Visual speed information is optimally combined across different spatiotemporal frequency channels

Matjaz Jogan and Alan A Stocker
CoSyNe Computational and Systems Neuroscience, Salt Lake City UT, February 28 - March 03 2013
Oral presentation.

Humans have the ability to optimally combine sensory cues across different perceptual modalities (Ernst & Banks, 2002). Here, we tested whether optimal cue-combination also occurs within a single perceptual modality such as visual motion. Specifically, we studied how the human visual system computes the perceived speed of a translating intensity pattern that contains motion energy at multiple spatiotemporal frequency bands. We assume that this stimulus is encoded in a set of spatiotemporal frequency channels where the response of each channel represents an individual cue. We formulate a Bayesian observer model that optimally combines the likelihood functions computed for individual channel responses together with a prior for slow speeds. In order to validate this model, we performed a visual speed discrimination experiment. Stimuli were either drifting sinewave gratings with a single frequency at various contrasts, or pairwise linear combinations of those gratings in two different phase configurations that resulted in different overall pattern contrasts. The measured perceptual speed biases and discrimination thresholds show the expected Bayesian behavior where stimuli with larger thresholds were perceived to move slower (Stocker & Simoncelli, 2006). For the combined stimuli, discrimination thresholds were typically smaller compared to those measured for the independent components alone, which is a key feature of optimal cue combination.
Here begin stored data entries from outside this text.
/-- A sample whose causes are known is delivered or replaced. -/
def sampleEnd (c : Nat) (m : Sample) (flags : Nat) (s : State) : State :=
  let x := s.chan c
  let (code, w, h) := if payloadBad s x m then (0, 0, 0) else m.jpeg.getD (0, 0, 0)
  if flags = 0 then
    let label := m.label.map fun l => ringPeek s x.base x.size l.1 l.2
    let (t, done) := deliver c m 0 code (contentOf m.kind (ringPeek s x.base x.size m.start m.len) w h) label s
    if done then keepGood c m (payloadRead x m t) else t
  else
    let (t, done) := replaceSample c m flags code s
    if done then payloadRead x m t else t

/-- SAMPLE_FINISH. -/
def sampleFinish (c : Nat) (id : W32) (s : State) : State :=
  let x := s.chan c
  match x.sample? id with
  | none => s
  | some m =>
    if m.sent.isNone then s
    else if m.redo then
      match m.jpeg with
      | some (_, w, h) => (deliver c m m.flags m.code (.image w h) m.redoLabel s).1
      | none => s
    else if m.slow then (replaceSample c m fSlow 0 s).1
    else if !x.ready m then
      if x.stopping then (replaceSample c m 0 0 s).1 else s
    else if !(m.whole || m.label.isSome || !x.moreInput) then s
    else
      match sampleFlags s x m with
      | none => s
      | some flags => sampleEnd c m flags s

/-- A sample is slow: ING_SLOW_LIMIT M-clocks of 1 ns have passed since its dispatch, and its last data write, which for a JPEG is the decoder's,
has not been made (log 27). -/
def isSlow (s : State) (m : Sample) : Bool :=
  let limit := s.fld Reg.ingestLimits 31 0
  match m.sent with
  | some t => limit != 0 && !m.redo && m.jpeg.isNone && decide (limit ≤ (s.clock.timeM - t).toNat)
  | none => false

/-- SAMPLE_SLOW (R300): the sample is aborted, and stays so while its substitute waits. -/
def sampleSlow (c : Nat) (id : W32) (s : State) : State :=
  match (s.chan c).sample? id with
  | none => s
  | some m => if !isSlow s m then s else (replaceSample c { m with slow := true } fSlow 0 (modSample c id (fun m => { m with slow := true }) s)).1

/-- BATCH_DEADLINE (R303). -/
def batchDeadline (c : Nat) (s : State) : State :=
  let x := s.chan c
  match x.firstAt with
  | none => s
  | some t =>
    let age := (s.clock.timeM - t).toNat
    if iDeadline x.par = 0 ∨ age < iDeadline x.par * 1000 ∨ 2 ^ 63 ≤ age then s else chanSettle c (closeBatch c true false s)

/-! ### Meanings -/

/-- INGEST_ENABLE (R294). -/
def execIngestEnable (fn : Fn) (c : Fin 16) (value : W64) (s : State) : Out :=
  live s (orRecord (.ingestEnable fn c value) (ingestRingWrite fn c.val (value ||| 1)))
/-- INGEST_DISABLE (R295). -/
def execIngestDisable (fn : Fn) (c : Fin 16) (s : State) : Out :=
  live s (orRecord (.ingestDisable fn c) fun s => ingestRingWrite fn c.val (s.reg (Reg.ingestRing c.val) &&& ~~~1) s)
/-- INGEST_DOORBELL (R293). -/
def execIngestDoorbell (fn : Fn) (c : Fin 16) (write : W32) (s : State) : Out :=
  live s (orRecord (.ingestDoorbell fn c write) fun s => ingestDb fn c.val write false (s.chan c.val).slotDone (s.chan c.val).rowDone s)
/-- INGEST_EOS (R293). -/
def execIngestEos (fn : Fn) (c : Fin 16) (write : W32) (s : State) : Out :=
  live s (orRecord (.ingestEos fn c write) fun s => ingestDb fn c.val write true (s.chan c.val).slotDone (s.chan c.val).rowDone s)
/-- SLOT_DONE (R293). -/
def execSlotDone (fn : Fn) (c : Fin 16) (n : BitVec 14) (s : State) : Out :=
  live s (orRecord (.slotDone fn c n) fun s => ingestDb fn c.val (s.chan c.val).write false n.toNat (s.chan c.val).rowDone s)
/-- ROW_DONE (R293). -/
def execRowDone (fn : Fn) (c : Fin 16) (n : BitVec 16) (s : State) : Out :=
  live s (orRecord (.rowDone fn c n) fun s => ingestDb fn c.val (s.chan c.val).write false (s.chan c.val).slotDone n.toNat s)
/-- RECORD_HEADER (R296, R297). -/
def execRecordHeader (c : Fin 16) (s : State) : Out := running s (recordHeader c.val)
/-- SAMPLE_DISPATCH (R298). -/
def execSampleDispatch (c : Fin 16) (id : W32) (s : State) : Out := running s (sampleDispatch c.val id)
/-- SAMPLE_FINISH (R298). -/
def execSampleFinish (c : Fin 16) (id : W32) (s : State) : Out := running s (sampleFinish c.val id)
/-- SAMPLE_SLOW (R300). -/
def execSampleSlow (c : Fin 16) (id : W32) (s : State) : Out := running s (sampleSlow c.val id)
/-- BATCH_DEADLINE (R303). -/
def execBatchDeadline (c : Fin 16) (s : State) : Out := running s (batchDeadline c.val)
/-- JPEG_DONE (R289). -/
def execJpegDone (c : Fin 16) (id : W32) (r : JpegResult) (s : State) : Out := running s (jpegDone c.val id r)

end Sys2Proof.Machine
end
Finally, the two phase configurations of the combined stimuli did not lead to any significant difference in terms of both bias and threshold, supporting the notion of independent channels. Our observer model provided a good account of the data when jointly fit to all conditions. However, the fits were significantly better when we assumed that individual channel responses were normalized by the overall channel activity. Our findings suggest that perceived speed of more complex stimuli can be considered a result of optimal combination of cues provided by individual spatiotemporal frequency channels.